Now that we have the parsers we'll need for our syntax, we'll create classes to tag the syntax as we build our trees. This will help us distinguish a variable named `a` from the string literal `"a"`. 

In [48]:
class SyntaxElement:
    def __init__(self, value):
        self.value = value
    
    def __repr__(self):
        return f"{self.name} {self.value}"

In [49]:
class Literal(SyntaxElement):
    name = "Literal"

In [50]:
class Symbol(SyntaxElement):
    name = "Symbol"

Now, we can slap these labels onto the parsers we've created, and our abstract syntax tree parser is complete.

In [51]:
symbol = pmap(Symbol, code_word)

In [52]:
string_literal = pmap(Literal, quoted)

In [53]:
num_literal = pmap(Literal, number)

Note that operation and atom are mutually recursive because an operation contains many atoms, and an atom may be an operation. 

To help the Python interpreter sort this out, we'll modify our top-level choice combinator to accept suspended computations using lambdas to create ad hoc "thunks". More on this when we talk about our language's evaluation model.

In [54]:
operation = lambda atom: parens(sepby(whitespace, atom))

In [55]:
def lazy_choice(lps):
    def f(stream):
        for lp in lps:
            parsed, rest = lp()(stream)
            if parsed is not None:
                return parsed, rest
        
        return None, stream
    return f

In [56]:
atom = lazy_choice([ lambda: num_literal
                   , lambda: string_literal
                   , lambda: symbol
                   , lambda: operation(atom) ])

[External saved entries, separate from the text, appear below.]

-- ==== Sys2Proof/Machine/Tasks.lean ====
section
/-! DEFINITION. Tasks and future words (15 R228 to R235, 16 R256, R257). -/

namespace Sys2Proof.Machine

/-! ### Task control blocks (R228) -/

/-- The fields of a TCB that the hardware reads. -/
structure Tcb where
  entry : DWord
  w8 : Word
  dep : Word
  succ : DWord
  w18 : Word
  rstrt : Word
  args : List Word
  deriving DecidableEq, Repr

/-- A TCB from its 64 bytes. -/
def Tcb.of (bs : List Byte) : Tcb :=
  let ws := leWords bs
  ⟨DWord.ofPair (lget 0 ws 0) (lget 0 ws 1), lget 0 ws 2, lget 0 ws 3, DWord.ofPair (lget 0 ws 4) (lget 0 ws 5), lget 0 ws 6,
    lget 0 ws 7, ws.drop 8⟩

/-- `NAMED`. -/
def Tcb.named (t : Tcb) : Nat := (t.w8.extractLsb' 0 6).toNat
/-- Width from `WCODE`. -/
def Tcb.width (t : Tcb) : Nat := 8 * 2 ^ (t.w8.extractLsb' 6 2).toNat
/-- `GRAN`. -/
def Tcb.gran (t : Tcb) : Nat := (t.w8.extractLsb' 8 9).toNat
/-- `TSETS`. -/
def Tcb.tsets (t : Tcb) : Nat := (t.w8.extractLsb' 17 3).toNat
/-- `PRIO`. -/
def Tcb.prio (t : Tcb) : Nat := (t.w8.extractLsb' 20 2).toNat
/-- `GRANK`. -/
def Tcb.grank (t : Tcb) : Nat := (t.w8.extractLsb' 25 3).toNat
/-- `NSUCC`. -/
def Tcb.nsucc (t : Tcb) : Nat := (t.w18.extractLsb' 0 16).toNat
/-- `STATE`. -/
def Tcb.state (t : Tcb) : Nat := (t.w18.extractLsb' 16 3).toNat

/-- `STATE` of a TCB changed (R228): bits [2:0] of the byte at 0x1A. -/
def State.putTaskState (s : State) (ps : List (Place × Nat)) (n : Nat) : State := s.editField ps 0x1A 1 (fun b => b / 8 * 8 + n)

/-- A task enters the FIFO of its priority (R230). -/
def State.enterFifo (s : State) (p : Fin 16) (prio : Nat) (t : ReadyTask) : State :=
  let x := s.part p.val
  s.setPart p.val { x with fifos := lmod (fun l => l ++ [t]) x.fifos prio }

/-- Checks 3 to 5 of R229: the code of the first that fails. -/
def spawnFault (t : Tcb) (depth : Nat) : Option Nat :=
  if !(t.state == 0 || t.state == 4 || t.state == 5) || 32 < t.named || 4 < t.tsets || t.w8.extractLsb' 28 4 != 0 ||
      t.w18.extractLsb' 19 13 != 0 then some 0x02
  else if 8 ≤ depth then some 0x14
  else if 384 < t.gran || (t.grank == 7 && 16 < t.gran) then some 0x15
  else none

/-- `spawn` of a reached TCB (R229). -/
def State.spawnAt (s : State) (p : Fin 16) (asid : BitVec 16) (tcb : Addr) (ps : List (Place × Nat)) (depth stage : Nat)
    (record : Option RecordRef) : Except Nat State :=
  let t := Tcb.of (s.sliceBytes ps)
  match spawnFault t depth with
  | some c => .error c
  | none =>
    let rt : ReadyTask := ⟨tcb, asid, depth, stage, firstPlace ps, record⟩
    let s1 := s.editField ps 0x0A 2 (fun w => w % 2 ^ 6 + depth % 8 * 2 ^ 6 + w / 2 ^ 9 * 2 ^ 9)
    if t.dep = 0 then .ok ((s1.putTaskState ps 2).enterFifo p t.prio rt)
    else
      let s2 := s1.putTaskState ps 1
      let x := s2.part p.val
      .ok (s2.setPart p.val { x with waiting := x.waiting ++ [rt] })

/-- A task that has become READY, with its partition and priority. -/
structure Released where
  part : Nat
  prio : Nat
  task : ReadyTask
  deriving DecidableEq, Repr

/-- A waiting task leaves the waiting list of its partition (R230). A block whose `STATE` a program wrote as WAITING is in no
list: `t` is its entry, with a stage that nothing gives (log 27). -/
def State.unwait (s : State) (p : Fin 16) (u : ReadyTask) (prio : Nat) : State × Released :=
  match s.parts.findSome? (fun kp => (kp.2.waiting.find? (fun t => t.at_ == u.at_)).map (fun t => (kp.1, t))) with
  | none => (s, ⟨p.val, prio, u⟩)
  | some (k, t) =>
    let x := s.part k
    (s.setPart k { x with waiting := x.waiting.filter (fun v => v.at_ != u.at_) }, ⟨k, prio, t⟩)

/-- Where a task stands among others that enter in the same cycle: in ascending TCB address (R230). -/
def Released.insert (r : Released) : List Released → List Released
  | [] => [r]
  | x :: l => if x.task.tcb.toNat ≤ r.task.tcb.toNat then x :: r.insert l else r :: x :: l

/-- Tasks that become READY in one cycle enter the FIFOs (R230, R284). -/
def State.enterAll (s : State) (l : List Released) : State :=
  (l.foldl (fun (m : List Released) r => r.insert m) []).foldl (fun (t : State) r => t.enterFifo (Fin.ofNat 16 r.part) r.prio r.task) s

/-- `depdec` of a reached TCB, one indivisible update (R229), and the task that it makes READY. -/
def State.lowerDep (s : State) (p : Fin 16) (asid : BitVec 16) (tcb : Addr) (ps : List (Place × Nat)) : State × List Released :=
  let s0 := s.flushPieces (subPieces ps 0x0C 4)
  let t := Tcb.of (s0.sliceBytes ps)
  if t.dep = 0 then (s0, [])
  else
    let s1 := s0.putField ps 0x0C (leBytes 4 (t.dep - 1).toNat)
    if t.dep = 1 && t.state == 1 then
      let (s2, r) := (s1.putTaskState ps 2).unwait p
        ⟨tcb, asid, (t.w8.extractLsb' 22 3).toNat, (Config.undef s.free 64 0).toNat % 16, firstPlace ps, none⟩ t.prio
      (s2, [r])
    else (s1, [])

/-- `depdec` of a reached TCB (R229). -/
def State.depdecAt (s : State) (p : Fin 16) (asid : BitVec 16) (tcb : Addr) (ps : List (Place × Nat)) : State :=
  let (t, l) := s.lowerDep p asid tcb ps
  t.enterAll l

/-- The nesting depth a sheaf spawns at (R229). -/
def Ctx.spawnDepth (c : Ctx) : Nat := match c.wg.task with | some t => t.depth + 1 | none => 0

/-- `spawn` (R229, R256). -/
def execSpawn (p : GSrc) (s : State) : Host.Outcome State Fault Refusal :=
  issue s (fun c => groupVals s c [⟨2, p, 2⟩] none (fun vs s1 =>
    let a := vs.headD 0
    atShort s s1 c vs false true a 64 64 2 .wr (fun ps =>
      match s1.spawnAt c.wg.part c.wg.asid (shortAddr a).va ps c.spawnDepth c.wg.stage none with
      | .ok t => t.advance c
      | .error code => s.raise c { code := code, opnd := 2 })))

/-- `depset` (R229, R256). -/
def execDepset (p c : GSrc) (s : State) : Host.Outcome State Fault Refusal :=
  issue s (fun x => groupVals s x [⟨2, p, 2⟩, ⟨3, c, 1⟩] none (fun vs s1 =>
    atShort s s1 x vs false false (vs.headD 0) 64 64 2 .wr (fun ps =>
      let st := (Tcb.of (s1.sliceBytes ps)).state
      if 1 ≤ st && st ≤ 3 then s.raise x { code := 0x02, opnd := 2 }
      else (s1.putField ps 0x0C (leBytes 4 (lget 0 vs 1).lo.toNat)).advance x)))

/-- `depdec` (R229, R256). -/
def execDepdec (p : GSrc) (s : State) : Host.Outcome State Fault Refusal :=
  issue s (fun c => groupVals s c [⟨2, p, 2⟩] none (fun vs s1 =>
    atShort s s1 c vs false true (vs.headD 0) 64 64 2 .wr (fun ps =>
      (s1.depdecAt c.wg.part c.wg.asid (shortAddr (vs.headD 0)).va ps).advance c)))

/-! ### Future words (R234, R235, R257) -/

/-- `FST`. -/
def futState (w : DWord) : Nat := (w.extractLsb' 0 2).toNat

/-- A future word FULL with a 62-bit value. -/
def futFull (v : DWord) : DWord := (v <<< 2) ||| 1

/-- A future word POISONED with a code. -/
def futPoison (code : Nat) : DWord := (BitVec.ofNat 64 code <<< 2) ||| 2

/-- The old word delivered, and the sheaf goes on. -/
def State.giveOld (s : State) (c : Ctx) (d : GDst) (w : DWord) : State := (s.gWrite c d [w.lo, w.hi]).advance c

/-- `fread` (R235, R257). -/
def execFread (d : GDst) (p c : GSrc) (s : State) : Host.Outcome State Fault Refusal :=
  issue s (fun x => groupVals s x [⟨2, p, 2⟩, ⟨3, c, 2⟩] (some d) (fun vs s1 =>
      let a := vs.headD 0
      let k := lget 0 vs 1
      if a.toNat % 8 = 0 && k.toNat % 64 != 0 then s.raise x { code := 0x07, opnd := 3, addr := (shortAddr k).va }
      else
        atShort s s1 x vs true false a 8 8 2 .wr (fun ps =>
          let s2 := s1.flushPieces ps
          let old := leDWord (s2.sliceBytes ps)
          atShort s s1 x vs false false k 64 64 3 .wr (fun cs =>
            if futState old = 0 then
              (((s2.putField cs 0x38 (leBytes 8 old.toNat)).writePieces ps (leBytes 8 k.toNat)).dropLine x.site
                (firstPlace ps)).giveOld x d old
            else (if futState old = 1 then s2.dropL1 x.site else s2).giveOld x d old))))

/-- `fwrite` (R235, R257). -/
def execFwrite (d : GDst) (p v : GSrc) (s : State) : Host.Outcome State Fault Refusal :=
  issue s (fun c => groupVals s c [⟨2, p, 2⟩, ⟨3, v, 2⟩] (some d) (fun vs s1 =>
      let a := vs.headD 0
      let x := lget 0 vs 1
      if a.toNat % 8 = 0 && x.extractLsb' 62 2 != 0 then s.raise c { code := 0x02, opnd := 3 }
      else
        atShort s s1 c vs true true a 8 8 2 .wr (fun ps =>
          let s2 := s1.flushPieces ps
          let old := leDWord (s2.sliceBytes ps)
          (if futState old = 0 then (s2.writePieces ps (leBytes 8 (futFull x).toNat)).dropLine c.site (firstPlace ps)
            else s2).giveOld c d old)))

/-! ### What the hardware does to tasks and futures -/

/-- The place of a TCB that the hardware names for an address space. -/
def State.hwTcb (s : State) (asid : BitVec 16) (p : DWord) : State × Except Nat (List (Place × Nat)) :=
  if p.toNat % 64 != 0 then (s, .error 0x07) else s.hwShort asid .wr false p 64

/-- A distributor or command processor spawns a TCB, depth 0 and stage 0 (R226). -/
def State.hwSpawn (s : State) (p : Fin 16) (asid : BitVec 16) (tcb : DWord) (record : Option RecordRef) : Except Nat State :=
  match s.hwTcb asid tcb with
  | (_, .error c) => .error c
  | (t, .ok ps) => t.spawnAt p asid (shortAddr tcb).va ps 0 0 record

/-- The list of continuations that a write of a future has returned, walked (R235): each takes the value in `ARG0` and is
spawned; one that cannot be used ends the walk when its link cannot be read, and is skipped otherwise (R226). A list that comes
back to a continuation has no end: the walk stops there (log 27). No other list outlasts the count of all heads. -/
def State.walkFuture (s : State) (p : Fin 16) (asid : BitVec 16) (val : DWord) : Nat → List DWord → DWord → State
  | 0, _, _ => s
  | n + 1, seen, head =>
    if head = 0 || seen.contains head then s
    else match s.hwTcb asid head with
      | (t, .error _) => t
      | (t, .ok ps) =>
        let next := leDWord (((t.sliceBytes ps).drop 0x38).take 8)
        let t1 := t.putField ps 0x20 (leBytes 8 val.toNat)
        let t2 := match t1.hwSpawn p asid head none with
          | .ok u => u
          | .error _ => t1
        State.walkFuture t2 p asid val n (head :: seen) next

/-- A future written by the hardware, FULL or POISONED, and its continuations spawned (R226, R235, R312). `val` is what a
continuation receives. Answers whether the word could be read and written. -/
def State.hwFuture (s : State) (p : Fin 16) (asid : BitVec 16) (addr word val : DWord) : State × Bool :=
  if addr.toNat % 8 != 0 then (s, false)
  else match s.hwShort asid .wr true addr 8 with
    | (t, .error _) => (t, false)
    | (t, .ok ps) =>
      let u := t.flushPieces ps
      let old := leDWord (u.sliceBytes ps)
      if futState old = 0 then
        ((u.writePieces ps (leBytes 8 word.toNat)).walkFuture p asid val (2 ^ 58) [] (old &&& ~~~(0x3F#64)), true)
      else (u, true)

end Sys2Proof.Machine
end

## Playing with Building ASTs

In [57]:
str(Literal(2))

'Literal 2'

In [58]:
Literal(2)

Literal 2

In [59]:
atom('(+ 1e-1 (a "b" c) ((+ 1 2) 3 4 5))')

([Symbol +,
  Literal 0.1,
  [Symbol a, Literal b, Symbol c],
  [[Symbol +, Literal 1, Literal 2], Literal 3, Literal 4, Literal 5]],
 '')

# So now what?

Now that we have a fully functioning lisp parser, we're ready to jump into evaluating our code! Not quite... 

Before our evaluator can start digesting our code, we have to cook it into something our runtime system can eat.

Exactly how much preparation we do in this "cooking" phase is determined by whether we want our language to be interpreted or compiled.

It all boils down (no pun intended) to exactly how picky of an eater our runtime system is. A CPU, for example, is the most discerning consumer of code, requiring the operations it executes to be spoon-fed to it -- forcing repetition and unreadability in exchange for simplicity of language components. Like an internal combustion engine, the fuel that is pumped into it must be refined almost beyond recognition, so that the parts it contains are so small and uniform that they can be processed by simple mechanical action.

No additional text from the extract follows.